### Work instructions
Looking at the entries, how many lines hold the word "refine"? State the number by itself.

Saved entries:
/-- Settles O16: `ELA` is the arm of one 16-bit field with tag 0x04. -/
theorem elaReportsTheUpperHalf : Obligations.ElaReportsTheUpperHalf := by
  unfold Obligations.ElaReportsTheUpperHalf
  intro s l o
  exact ⟨fun _ _ => requireWidth_withHalf_ok 0x04, fun hl => requireWidth_of_toNat_ne hl⟩

/-- Settles O17: past the width check `SLA` reads one address, and the halves it reports are that address's. -/
theorem slaReportsTheAddress : Obligations.SlaReportsTheAddress := by
  unfold Obligations.SlaReportsTheAddress
  intro s l o
  refine ⟨fun b₄ b₅ b₆ b₇ hl h₄ h₅ h₆ h₇ => ?_, fun hl => requireWidth_of_toNat_ne hl⟩
  refine ⟨_, execSla_ok hl h₄ h₅ h₆ h₇, ?_, ?_, ?_, rfl⟩ <;> rw [State.addr32_reportRecord_halves]
  · exact joinWord_joinHalf_toNat b₄ b₅ b₆ b₇
  · exact wordHi_toNat _
  · exact wordLo_toNat _

/-- Settles O18: the six rows of an unknown tag have one meaning, and a tag above 5 decodes to one of them. -/
theorem unknownTagsAreRejected : Obligations.UnknownTagsAreRejected := by
  unfold Obligations.UnknownTagsAreRejected
  intro s l tag o t
  exact ⟨rfl, rfl, rfl, rfl, rfl, rfl, fun _ hu => exec_decodeHeader_unknown s hu⟩
end

section
/-! Proofs: a line that fails check 1 or check 2 reports that error and nothing else, whatever its body
(60_exceptions.md R161, R162). -/

namespace Sys2Proof.Machine

/-- A line whose evaluation ends before `VERIFY` in an error reports the error's code and nothing else: the line in
progress had no result yet (R166). -/
theorem runLine_report_of_reportError {s u : State} {ws : List BeatWord} (e : ParseError)
    (hrun : runLine s ws = andThen (eval u) fun v => .next v.endLine) (hn : u.noResult)
    (he : eval u = .next (u.markDone.reportError e)) :
    ∃ t, runLine s ws = .next t ∧ t.report = (true, e.code, 0, 0, 0, 0, 0, 0, 0) := by
  obtain ⟨-, hckc, hcke, -⟩ := hn
  refine ⟨(u.markDone.reportError e).endLine, by rw [hrun, he, andThen_next], ?_⟩
  calc (u.markDone.reportError e).endLine.report
      _ = (true, e.code, u.ckc, u.cke, 0, 0, 0, 0, 0) := rfl
      _ = (true, e.code, 0, 0, 0, 0, 0, 0, 0) := by rw [hckc, hcke]

/-- A line with a `hexerr`, or with more than 260 body beats, has what sets `HERR` or what sets `OVF`: without a
`hexerr` every body beat delivers a byte (R93, R94). -/
theorem any_beatHexerr_or_lt_length_bodyBytes {w : BeatWord} {body : List BeatWord}
    (h : (∃ v ∈ w :: body, beatHexerr v = true) ∨ 260 < body.length) :
    (w :: body).any beatHexerr = true ∨ 260 < (bodyBytes body).length := by
  obtain hex | hlong := h
  · exact .inl (List.any_eq_true.mpr hex)
  · cases hx : (w :: body).any beatHexerr with
    | true => exact .inl rfl
    | false =>
      obtain ⟨-, hbody⟩ := Bool.or_eq_false_iff.mp hx
      exact .inr (by rwa [bodyBytes_eq_map hbody, List.length_map])

end Sys2Proof.Machine

open Sys2Proof Sys2Proof.Machine

/-- Settles O47: the line reaches its evaluation with `MOK` 0, and check 1 reads nothing else. -/
theorem lineWithoutMarkerIsMissingMarker : Obligations.LineWithoutMarkerIsMissingMarker := by
  unfold Obligations.LineWithoutMarkerIsMissingMarker
  intro s w body hp hl hw
  obtain ⟨u, hrun, hin, hm, -⟩ := runLine_eval hp hl
  have hmok : u.mok = false := hm.trans (beq_eq_false_iff_ne.mpr hw)
  exact runLine_report_of_reportError .missingMarker hrun hin.noRes (missingMarkerIsCheckedFirst u hmok)

/-- Settles O48: the line reaches its evaluation with `MOK` 1 and with `HERR` or `OVF` set, wherever the cause stood,
and check 2 reads no byte. -/
theorem badHexAnywhereIsMalformedHex : Obligations.BadHexAnywhereIsMalformedHex := by
  unfold Obligations.BadHexAnywhereIsMalformedHex
  intro s w body hp hl hw hbad
  obtain ⟨u, hrun, hin, hm, hh, ho, -⟩ := runLine_eval hp hl
  have hmok : u.mok = true := hm.trans (beq_iff_eq.mpr hw)
  have hflag : u.herr = true ∨ u.ovf = true := by
    rw [hh, ho, decide_eq_true_iff]
    exact any_beatHexerr_or_lt_length_bodyBytes hbad
  exact runLine_report_of_reportError .malformedHex hrun hin.noRes (malformedHexIsCheckedSecond u hmok hflag)
end

section
/-! Proofs: a `RESET` in the middle of a line forgets the line (70_reset_and_hazards.md R190, R191). -/

namespace Sys2Proof.Machine

/-- The whole next state of a delivered `RESET` (R190), beside `step_beat` for a beat. -/
theorem step_reset {s : State} {rest : List FeedEvent} (h : s.feed = .reset :: rest) :
    step s = .next (s.withFeed rest).resetRegisters :=
  step_cons h

end Sys2Proof.Machine

open Sys2Proof Sys2Proof.Machine

/-- Settles O2: the step takes the `RESET` off the feed, and `Reset()` keeps of the state it meets the feed alone. -/
theorem resetEventForgetsTheLine : Obligations.ResetEventForgetsTheLine := by
  unfold Obligations.ResetEventForgetsTheLine
  intro s rest hf
  exact ⟨(s.withFeed rest).resetRegisters, step_reset hf, rfl⟩
end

### Reply
3